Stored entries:
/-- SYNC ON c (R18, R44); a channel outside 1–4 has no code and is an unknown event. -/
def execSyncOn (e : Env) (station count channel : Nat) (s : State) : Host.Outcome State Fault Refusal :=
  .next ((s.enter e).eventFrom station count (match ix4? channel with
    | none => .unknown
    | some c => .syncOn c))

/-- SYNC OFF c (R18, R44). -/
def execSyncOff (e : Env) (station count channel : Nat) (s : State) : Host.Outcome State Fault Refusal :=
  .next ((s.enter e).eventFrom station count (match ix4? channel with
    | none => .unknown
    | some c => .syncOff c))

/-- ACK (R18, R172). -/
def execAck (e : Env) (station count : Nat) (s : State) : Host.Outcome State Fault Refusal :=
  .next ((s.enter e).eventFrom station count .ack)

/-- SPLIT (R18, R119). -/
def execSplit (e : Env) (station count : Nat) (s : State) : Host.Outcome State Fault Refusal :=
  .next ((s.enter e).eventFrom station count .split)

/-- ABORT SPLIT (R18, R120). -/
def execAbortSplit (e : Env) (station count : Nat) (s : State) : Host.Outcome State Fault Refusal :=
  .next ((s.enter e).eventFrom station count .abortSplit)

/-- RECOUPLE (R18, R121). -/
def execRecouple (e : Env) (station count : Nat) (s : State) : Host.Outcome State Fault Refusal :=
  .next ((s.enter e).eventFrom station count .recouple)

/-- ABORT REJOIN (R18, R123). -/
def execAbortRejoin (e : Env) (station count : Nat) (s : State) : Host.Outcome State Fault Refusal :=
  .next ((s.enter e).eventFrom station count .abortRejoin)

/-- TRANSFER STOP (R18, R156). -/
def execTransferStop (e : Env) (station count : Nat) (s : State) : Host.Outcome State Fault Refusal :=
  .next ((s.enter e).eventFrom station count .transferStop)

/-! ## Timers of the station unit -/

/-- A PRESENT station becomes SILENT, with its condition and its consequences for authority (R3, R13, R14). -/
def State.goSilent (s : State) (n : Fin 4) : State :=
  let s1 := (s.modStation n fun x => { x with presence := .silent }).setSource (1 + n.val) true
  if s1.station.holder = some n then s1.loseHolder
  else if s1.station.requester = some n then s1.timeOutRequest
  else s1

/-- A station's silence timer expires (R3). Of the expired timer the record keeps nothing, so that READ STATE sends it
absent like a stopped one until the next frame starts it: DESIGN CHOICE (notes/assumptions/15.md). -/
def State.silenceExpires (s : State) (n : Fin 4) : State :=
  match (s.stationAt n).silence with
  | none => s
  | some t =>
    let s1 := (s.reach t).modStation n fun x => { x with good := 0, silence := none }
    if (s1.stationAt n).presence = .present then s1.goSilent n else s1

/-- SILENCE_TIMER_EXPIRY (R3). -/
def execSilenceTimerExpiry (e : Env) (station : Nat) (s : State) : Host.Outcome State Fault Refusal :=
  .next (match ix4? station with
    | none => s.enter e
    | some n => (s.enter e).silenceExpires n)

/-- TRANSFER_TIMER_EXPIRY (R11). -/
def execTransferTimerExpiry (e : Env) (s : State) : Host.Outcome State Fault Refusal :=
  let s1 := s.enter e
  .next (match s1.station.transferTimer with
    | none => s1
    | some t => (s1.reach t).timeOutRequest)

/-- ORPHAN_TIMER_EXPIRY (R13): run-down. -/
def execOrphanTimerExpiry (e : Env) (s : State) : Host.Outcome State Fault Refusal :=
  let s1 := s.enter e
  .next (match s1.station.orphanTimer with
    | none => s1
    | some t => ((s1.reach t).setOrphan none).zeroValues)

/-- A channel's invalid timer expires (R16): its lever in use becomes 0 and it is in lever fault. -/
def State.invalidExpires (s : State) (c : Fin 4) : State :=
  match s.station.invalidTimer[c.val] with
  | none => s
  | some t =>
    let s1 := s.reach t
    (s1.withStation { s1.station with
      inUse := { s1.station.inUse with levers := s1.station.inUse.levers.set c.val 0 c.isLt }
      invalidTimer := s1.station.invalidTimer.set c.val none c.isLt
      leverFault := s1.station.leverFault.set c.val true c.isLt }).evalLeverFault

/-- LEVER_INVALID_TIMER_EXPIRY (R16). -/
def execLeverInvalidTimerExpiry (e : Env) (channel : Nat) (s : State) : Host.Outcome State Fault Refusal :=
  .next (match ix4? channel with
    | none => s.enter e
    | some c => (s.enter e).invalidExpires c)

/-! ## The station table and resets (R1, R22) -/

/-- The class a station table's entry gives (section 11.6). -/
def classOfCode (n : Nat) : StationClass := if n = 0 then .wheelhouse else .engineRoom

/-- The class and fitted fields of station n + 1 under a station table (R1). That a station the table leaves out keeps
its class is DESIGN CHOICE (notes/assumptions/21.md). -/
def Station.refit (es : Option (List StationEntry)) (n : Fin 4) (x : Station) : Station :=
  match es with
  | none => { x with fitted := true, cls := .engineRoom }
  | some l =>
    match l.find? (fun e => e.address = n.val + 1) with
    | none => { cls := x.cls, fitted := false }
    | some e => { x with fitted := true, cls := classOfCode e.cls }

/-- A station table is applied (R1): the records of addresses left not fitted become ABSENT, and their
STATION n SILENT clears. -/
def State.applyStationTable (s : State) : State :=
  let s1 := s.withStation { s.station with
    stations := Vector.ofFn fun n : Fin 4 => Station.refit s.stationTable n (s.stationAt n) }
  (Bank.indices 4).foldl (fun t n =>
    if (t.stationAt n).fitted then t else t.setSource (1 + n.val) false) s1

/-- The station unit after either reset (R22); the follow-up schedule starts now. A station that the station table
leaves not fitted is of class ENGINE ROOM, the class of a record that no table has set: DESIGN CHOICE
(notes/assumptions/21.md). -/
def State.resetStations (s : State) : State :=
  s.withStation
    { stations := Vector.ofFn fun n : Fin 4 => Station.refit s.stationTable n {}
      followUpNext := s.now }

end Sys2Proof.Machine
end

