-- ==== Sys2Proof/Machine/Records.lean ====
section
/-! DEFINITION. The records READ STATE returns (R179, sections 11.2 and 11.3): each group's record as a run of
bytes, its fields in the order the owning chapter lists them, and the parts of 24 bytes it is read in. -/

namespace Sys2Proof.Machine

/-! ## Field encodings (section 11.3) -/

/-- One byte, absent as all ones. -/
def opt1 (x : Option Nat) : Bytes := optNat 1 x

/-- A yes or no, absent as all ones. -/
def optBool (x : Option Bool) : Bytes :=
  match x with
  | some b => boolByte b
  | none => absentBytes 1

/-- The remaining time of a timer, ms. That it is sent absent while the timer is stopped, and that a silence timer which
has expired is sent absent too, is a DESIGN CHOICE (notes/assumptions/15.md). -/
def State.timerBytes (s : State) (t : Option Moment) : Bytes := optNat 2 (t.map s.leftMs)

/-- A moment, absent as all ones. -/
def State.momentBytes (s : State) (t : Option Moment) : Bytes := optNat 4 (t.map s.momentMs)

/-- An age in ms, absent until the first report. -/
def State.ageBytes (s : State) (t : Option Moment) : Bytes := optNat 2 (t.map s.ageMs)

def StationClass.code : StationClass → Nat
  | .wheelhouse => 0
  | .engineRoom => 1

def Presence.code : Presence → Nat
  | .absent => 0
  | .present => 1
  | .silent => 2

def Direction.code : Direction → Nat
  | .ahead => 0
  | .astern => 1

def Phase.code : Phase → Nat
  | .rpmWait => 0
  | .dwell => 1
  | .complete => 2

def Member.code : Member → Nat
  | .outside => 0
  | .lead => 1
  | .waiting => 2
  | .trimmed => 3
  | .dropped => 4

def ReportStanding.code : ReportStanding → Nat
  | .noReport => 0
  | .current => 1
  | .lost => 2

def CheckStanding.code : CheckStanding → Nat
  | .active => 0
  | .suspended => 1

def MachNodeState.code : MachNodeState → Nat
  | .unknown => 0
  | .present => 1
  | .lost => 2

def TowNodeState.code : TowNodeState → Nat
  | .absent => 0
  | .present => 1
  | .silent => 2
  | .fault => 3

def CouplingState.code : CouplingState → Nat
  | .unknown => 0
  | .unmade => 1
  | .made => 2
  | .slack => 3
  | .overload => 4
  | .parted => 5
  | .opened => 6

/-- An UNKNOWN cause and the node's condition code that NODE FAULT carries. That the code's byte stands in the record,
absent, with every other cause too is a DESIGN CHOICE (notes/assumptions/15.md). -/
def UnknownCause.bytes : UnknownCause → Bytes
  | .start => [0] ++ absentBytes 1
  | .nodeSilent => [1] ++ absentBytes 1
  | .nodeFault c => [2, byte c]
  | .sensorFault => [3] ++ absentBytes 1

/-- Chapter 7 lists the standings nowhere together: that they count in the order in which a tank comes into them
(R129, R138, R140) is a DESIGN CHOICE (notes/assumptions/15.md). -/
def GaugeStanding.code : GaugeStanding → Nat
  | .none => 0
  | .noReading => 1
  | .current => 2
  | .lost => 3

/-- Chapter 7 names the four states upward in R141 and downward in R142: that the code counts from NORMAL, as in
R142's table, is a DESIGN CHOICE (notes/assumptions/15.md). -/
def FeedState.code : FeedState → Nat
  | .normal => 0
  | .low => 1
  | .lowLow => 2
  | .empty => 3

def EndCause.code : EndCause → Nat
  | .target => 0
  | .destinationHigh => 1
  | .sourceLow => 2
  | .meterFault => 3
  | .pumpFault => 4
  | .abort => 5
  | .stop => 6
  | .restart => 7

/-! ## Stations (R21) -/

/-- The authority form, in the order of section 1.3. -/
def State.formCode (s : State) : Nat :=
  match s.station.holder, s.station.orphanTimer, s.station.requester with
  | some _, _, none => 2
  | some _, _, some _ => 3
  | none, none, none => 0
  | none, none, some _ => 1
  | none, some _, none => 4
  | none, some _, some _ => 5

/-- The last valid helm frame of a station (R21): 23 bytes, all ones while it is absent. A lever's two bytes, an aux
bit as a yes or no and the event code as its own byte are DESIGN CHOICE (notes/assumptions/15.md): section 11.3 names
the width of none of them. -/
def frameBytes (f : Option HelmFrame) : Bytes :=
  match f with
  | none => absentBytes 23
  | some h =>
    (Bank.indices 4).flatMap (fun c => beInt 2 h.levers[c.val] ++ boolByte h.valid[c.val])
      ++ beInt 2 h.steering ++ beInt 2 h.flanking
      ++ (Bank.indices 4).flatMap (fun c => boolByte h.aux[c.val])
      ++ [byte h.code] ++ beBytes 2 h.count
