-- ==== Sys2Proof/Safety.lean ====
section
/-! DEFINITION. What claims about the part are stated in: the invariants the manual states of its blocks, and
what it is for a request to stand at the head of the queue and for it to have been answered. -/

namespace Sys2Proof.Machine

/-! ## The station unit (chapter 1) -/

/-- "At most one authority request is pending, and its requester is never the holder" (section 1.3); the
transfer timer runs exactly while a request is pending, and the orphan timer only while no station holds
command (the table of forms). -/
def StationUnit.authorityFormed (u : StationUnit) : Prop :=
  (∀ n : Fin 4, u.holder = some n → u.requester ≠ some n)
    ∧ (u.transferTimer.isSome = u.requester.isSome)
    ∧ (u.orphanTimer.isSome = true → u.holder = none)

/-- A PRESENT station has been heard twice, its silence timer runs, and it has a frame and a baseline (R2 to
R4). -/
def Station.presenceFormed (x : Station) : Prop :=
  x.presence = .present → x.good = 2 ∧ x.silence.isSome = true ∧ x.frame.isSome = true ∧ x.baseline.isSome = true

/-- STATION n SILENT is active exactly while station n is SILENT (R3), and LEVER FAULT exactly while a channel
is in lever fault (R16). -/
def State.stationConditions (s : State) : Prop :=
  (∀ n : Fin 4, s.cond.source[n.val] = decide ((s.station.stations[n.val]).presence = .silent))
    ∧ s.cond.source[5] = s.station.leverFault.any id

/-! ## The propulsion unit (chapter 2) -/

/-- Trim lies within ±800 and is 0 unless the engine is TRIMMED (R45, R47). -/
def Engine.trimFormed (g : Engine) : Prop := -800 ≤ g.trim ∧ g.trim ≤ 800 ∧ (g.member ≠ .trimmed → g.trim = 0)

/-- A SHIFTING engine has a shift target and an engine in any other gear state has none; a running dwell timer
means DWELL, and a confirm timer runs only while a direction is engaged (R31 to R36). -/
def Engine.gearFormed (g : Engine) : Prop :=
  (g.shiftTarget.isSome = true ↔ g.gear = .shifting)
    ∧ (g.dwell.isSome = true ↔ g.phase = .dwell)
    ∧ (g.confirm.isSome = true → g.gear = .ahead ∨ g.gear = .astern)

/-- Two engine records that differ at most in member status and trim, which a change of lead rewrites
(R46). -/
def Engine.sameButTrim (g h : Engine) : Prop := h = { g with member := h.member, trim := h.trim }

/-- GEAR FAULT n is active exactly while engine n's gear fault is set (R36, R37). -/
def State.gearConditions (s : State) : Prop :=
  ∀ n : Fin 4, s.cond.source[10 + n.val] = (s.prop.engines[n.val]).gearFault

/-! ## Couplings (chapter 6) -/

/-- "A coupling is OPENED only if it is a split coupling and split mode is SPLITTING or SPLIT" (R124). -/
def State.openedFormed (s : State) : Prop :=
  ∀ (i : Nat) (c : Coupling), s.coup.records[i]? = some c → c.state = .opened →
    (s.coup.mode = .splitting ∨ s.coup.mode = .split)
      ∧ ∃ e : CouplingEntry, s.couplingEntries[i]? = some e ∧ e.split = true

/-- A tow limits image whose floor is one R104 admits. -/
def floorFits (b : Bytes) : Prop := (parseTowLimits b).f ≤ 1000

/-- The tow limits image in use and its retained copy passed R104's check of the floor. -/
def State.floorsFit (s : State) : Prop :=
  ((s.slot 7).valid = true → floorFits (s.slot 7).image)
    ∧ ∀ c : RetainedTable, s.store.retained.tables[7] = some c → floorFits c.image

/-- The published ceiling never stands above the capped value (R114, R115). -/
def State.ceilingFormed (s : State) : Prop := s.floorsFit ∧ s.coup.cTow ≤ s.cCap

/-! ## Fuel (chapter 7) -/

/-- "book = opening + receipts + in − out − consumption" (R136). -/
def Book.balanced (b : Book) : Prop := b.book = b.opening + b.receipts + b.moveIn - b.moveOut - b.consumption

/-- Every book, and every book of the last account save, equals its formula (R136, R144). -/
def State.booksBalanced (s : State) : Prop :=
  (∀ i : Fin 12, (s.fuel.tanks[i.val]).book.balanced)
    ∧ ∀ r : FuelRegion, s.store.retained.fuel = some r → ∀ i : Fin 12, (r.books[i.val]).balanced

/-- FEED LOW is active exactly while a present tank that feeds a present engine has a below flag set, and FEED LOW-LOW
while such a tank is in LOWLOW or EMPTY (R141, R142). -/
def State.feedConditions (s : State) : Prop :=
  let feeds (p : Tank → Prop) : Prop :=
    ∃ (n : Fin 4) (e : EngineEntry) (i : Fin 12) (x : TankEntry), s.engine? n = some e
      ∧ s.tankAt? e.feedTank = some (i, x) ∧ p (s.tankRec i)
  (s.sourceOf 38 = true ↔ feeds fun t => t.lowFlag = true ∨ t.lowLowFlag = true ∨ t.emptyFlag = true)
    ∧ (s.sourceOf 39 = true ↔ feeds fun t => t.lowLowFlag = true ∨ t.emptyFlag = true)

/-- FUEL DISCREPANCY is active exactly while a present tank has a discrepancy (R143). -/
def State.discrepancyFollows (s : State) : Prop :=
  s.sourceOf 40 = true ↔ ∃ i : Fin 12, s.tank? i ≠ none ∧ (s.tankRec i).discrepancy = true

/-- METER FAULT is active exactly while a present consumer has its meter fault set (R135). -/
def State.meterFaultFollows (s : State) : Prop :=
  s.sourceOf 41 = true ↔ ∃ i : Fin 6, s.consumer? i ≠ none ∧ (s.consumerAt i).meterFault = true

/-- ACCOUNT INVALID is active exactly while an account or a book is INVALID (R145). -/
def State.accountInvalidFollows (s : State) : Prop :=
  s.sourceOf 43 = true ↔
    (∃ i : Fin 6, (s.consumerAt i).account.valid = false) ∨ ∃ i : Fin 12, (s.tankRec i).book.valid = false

PROBLEM DESCRIPTION: From the records above, copy each line in which the string "ofFn" occurs.

THE ANSWER:
    stations := Vector.ofFn fun n : Fin 4 => Station.refit s.stationTable n (s.stationAt n) }
    { stations := Vector.ofFn fun n : Fin 4 => Station.refit s.stationTable n {}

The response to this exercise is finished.